▼
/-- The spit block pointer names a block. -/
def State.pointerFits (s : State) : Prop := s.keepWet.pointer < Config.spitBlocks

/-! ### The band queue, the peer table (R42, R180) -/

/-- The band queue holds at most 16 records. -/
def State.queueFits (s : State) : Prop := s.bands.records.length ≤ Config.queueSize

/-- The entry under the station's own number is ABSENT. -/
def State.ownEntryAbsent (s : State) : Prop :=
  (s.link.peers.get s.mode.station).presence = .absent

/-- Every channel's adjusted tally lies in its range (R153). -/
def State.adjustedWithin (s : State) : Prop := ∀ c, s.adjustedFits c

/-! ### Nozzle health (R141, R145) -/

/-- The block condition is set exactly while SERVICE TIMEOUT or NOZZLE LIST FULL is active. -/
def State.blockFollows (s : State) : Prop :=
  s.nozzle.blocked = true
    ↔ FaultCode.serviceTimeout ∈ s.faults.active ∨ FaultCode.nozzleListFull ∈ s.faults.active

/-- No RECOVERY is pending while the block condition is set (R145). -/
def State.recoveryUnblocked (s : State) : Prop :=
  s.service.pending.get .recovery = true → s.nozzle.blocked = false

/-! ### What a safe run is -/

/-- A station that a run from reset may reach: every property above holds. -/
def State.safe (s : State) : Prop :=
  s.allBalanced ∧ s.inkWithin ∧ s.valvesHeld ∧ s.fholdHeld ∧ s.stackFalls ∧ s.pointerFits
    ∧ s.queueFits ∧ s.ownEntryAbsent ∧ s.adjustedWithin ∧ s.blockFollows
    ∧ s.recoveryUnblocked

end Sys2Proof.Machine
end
▲
Which lines run from the one containing "(s.link.peers.get s.mode.station).presence = .absent" to the end of the entries above? Print them exactly, both ends included, and nothing else.

_Response box_
  (s.link.peers.get s.mode.station).presence = .absent

/-- Every channel's adjusted tally lies in its range (R153). -/
def State.adjustedWithin (s : State) : Prop := ∀ c, s.adjustedFits c

/-! ### Nozzle health (R141, R145) -/

/-- The block condition is set exactly while SERVICE TIMEOUT or NOZZLE LIST FULL is active. -/
def State.blockFollows (s : State) : Prop :=
  s.nozzle.blocked = true
    ↔ FaultCode.serviceTimeout ∈ s.faults.active ∨ FaultCode.nozzleListFull ∈ s.faults.active

/-- No RECOVERY is pending while the block condition is set (R145). -/
def State.recoveryUnblocked (s : State) : Prop :=
  s.service.pending.get .recovery = true → s.nozzle.blocked = false

/-! ### What a safe run is -/

/-- A station that a run from reset may reach: every property above holds. -/
def State.safe (s : State) : Prop :=
  s.allBalanced ∧ s.inkWithin ∧ s.valvesHeld ∧ s.fholdHeld ∧ s.stackFalls ∧ s.pointerFits
    ∧ s.queueFits ∧ s.ownEntryAbsent ∧ s.adjustedWithin ∧ s.blockFollows
    ∧ s.recoveryUnblocked

end Sys2Proof.Machine
end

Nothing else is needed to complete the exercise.